Новая земля (Новь). Заключение.
Глава III.

Заявление о нарушении
авторских прав
Автор:Гамсун К., год: 1893
Категория:Роман

Оригинал этого текста в старой орфографии. Ниже предоставлен автоматический перевод текста в новую орфографию. Оригинал можно посмотреть по ссылке: Новая земля (Новь). Заключение. Глава III. (старая орфография)



Предыдущая страницаОглавлениеСледующая страница

III.

Агата и Гольдевин шли вместе по улице. Он ей не сказал, что уезжает, и она этого не знала. Великодушный человек! Она была счастлива, что идет рядом с Гольдевином, с этим человеком, отталкивающим от себя всех своими речами; она шла очень близко к нему; сердце билось в груди.

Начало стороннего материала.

/-- READ_STATUS is refused NO_OUTPUT, then RANGE, with the count 0 of the records written and a free resume
index (notes/assumptions/4.md). Else it holds its snapshot at the take: 212 bytes, with the time, the states, ρ, d, W,
CLOCK_VALID, U, V, Q, the two counts and the two positions, and then the doors, the zones and the lines in
order, each field at its place of R178, W written as 0 while none is fixed. OUTPUT_WRITE_DONE writes the held record at its place
in place order: a snapshot or a forced WITHDRAW's record ends its request DONE, and a statement goes on
to its next copy, ends DONE past its last in-use slot, or ends PARTIAL at the capacity with the next
in-use slot as its resume index. -/
def Obligations.OutputIsWrittenInPlaceOrder : Prop :=
  (∀ s : State,
    let b := statusSnapshot s
    let at_ : Nat → Nat → List Byte := fun offset n => (b.drop offset).take n
    b.length = 212 ∧
    at_ 0 8 = le32 s.clock.now.sec ++ [byteOf s.clock.now.beat, byteOf s.regs.run.code,
      byteOf s.clock.sync.code, byteOf s.fire.state.code] ∧
    at_ 8 8 = le16 (signed16 s.clock.rho) ++ le16 (signed16 s.clock.lastDev) ++
      le16 (s.table.capacity.getD 0) ++ [if s.clock.valid = true then 1 else 0, 0] ∧
    at_ 16 10 = le16 s.link.queue.length ++ le16 s.link.reserved ++ le16 (queueCap s) ++
      le16 s.link.holdGap ++ le16 s.link.lost ∧
    at_ 26 4 = le16 s.link.workPos ++ le16 s.link.journalPos ∧
    (∀ d : DoorNo, at_ (30 + 2 * d.val) 2 = [byteOf s.doors[d].state.code,
      byteOf (s.doors[d].entry.mode.code + 4 * s.doors[d].contact.code +
        (if s.doors[d].mark = true then 8 else 0))]) ∧
    (∀ i : Fin 15, at_ (54 + 4 * i.val) 4 = le16 s.zones[i].occupancy ++ [byteOf s.zones[i].reserved,
      byteOf (s.zones[i].type.code + (if s.zones[i].present = true then 4 else 0))]) ∧
    (∀ l : LineNo, at_ (114 + 4 * l.val) 4 = le16 s.lines[l].bad ++
      [byteOf ((if s.lines[l].online = true then 1 else 0) +
        (if s.lines[l].tamper = true then 2 else 0)), byteOf s.lines[l].desc.kind.code]) ∧
    at_ 210 2 = [0, 0]) ∧
  ∀ (notify : Bool) (out : OutArea) (s : State) (su : Setup),
    (ReadyFor s su →
      (out.addr = 0 ∨ out.cap = 0 → exec (.readStatus notify out) s =
        .next (answered su notify .noOutput (some 0) none s)) ∧
      (out.addr ≠ 0 → out.cap ≠ 0 → out.addr.toNat % 4 ≠ 0 → exec (.readStatus notify out) s =
        .next (answered su notify .range (some 0) none s)) ∧
      (out.addr ≠ 0 → out.cap ≠ 0 → out.addr.toNat % 4 = 0 →
        exec (.readStatus notify out) s = .next { s with link := { s.link with
          request := some ⟨.readStatus out, notify, .output, 0, 0⟩
          output := some (.snapshot (statusSnapshot s)) } })) ∧
    ∀ (q : Request) (o : HeldOutput), s.regs.run = .running → s.linkAnswers = [] →
      s.link.ret = none → s.link.setup = some su → q.stage = .output → s.link.request = some q →
      s.link.output = some o → outputArea q.req = some out →
      let written := { s with
        ram := writeBytes s.ram out.addr (o.size * q.written) o.bytes
        link := { s.link with
          request := some { q with written := q.written + 1 }
          output := none } }
      ((∀ first last reset out', q.req ≠ .statement first last reset out') →
        exec .outputWriteDone s =
          .next (answered su q.notify .done (some (q.written + 1)) none written)) ∧
      ∀ (first last : Nat) (reset : Bool), q.req = .statement first last reset out →
        (nextInUse s q.cursor last = none →
          exec .outputWriteDone s =
            .next (answered su q.notify .done (some (q.written + 1)) (some 0) written)) ∧
        ∀ k : Nat, nextInUse s q.cursor last = some k →
          (q.written + 1 = out.cap → exec .outputWriteDone s =
            .next (answered su q.notify .partial_ (some (q.written + 1)) (some k) written)) ∧
          (q.written + 1 ≠ out.cap → exec .outputWriteDone s = .next written)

"Простите мне, Гольдевин", сказала она, "Да, да, простите мне все, что было раньше, а также и то, что было сейчас, хорошо? Еще недавно я не смела вас просить об этом, но как только я с вами, у меня является доверие. Вы не упрекаете меня, никогда? Но сегодня я ничего, ничего нехорошого не сделала... сегодня, когда я вышла, когда я была в городе я хочу сказать. Да, вы понимаете, что я хочу сказать". И она прямо посмотрела ему в лицо.

"Мне нечего вам прощать", отвечал он.

"Нет, у вас есть, что прощать мне, да, у вас есть", повторила она с ударением. "Нет, я этого не понимаю; теперь я вспоминаю только о том, как мы с вами вместе гуляли в лесу, в Торахусе. Мы ездили в море..."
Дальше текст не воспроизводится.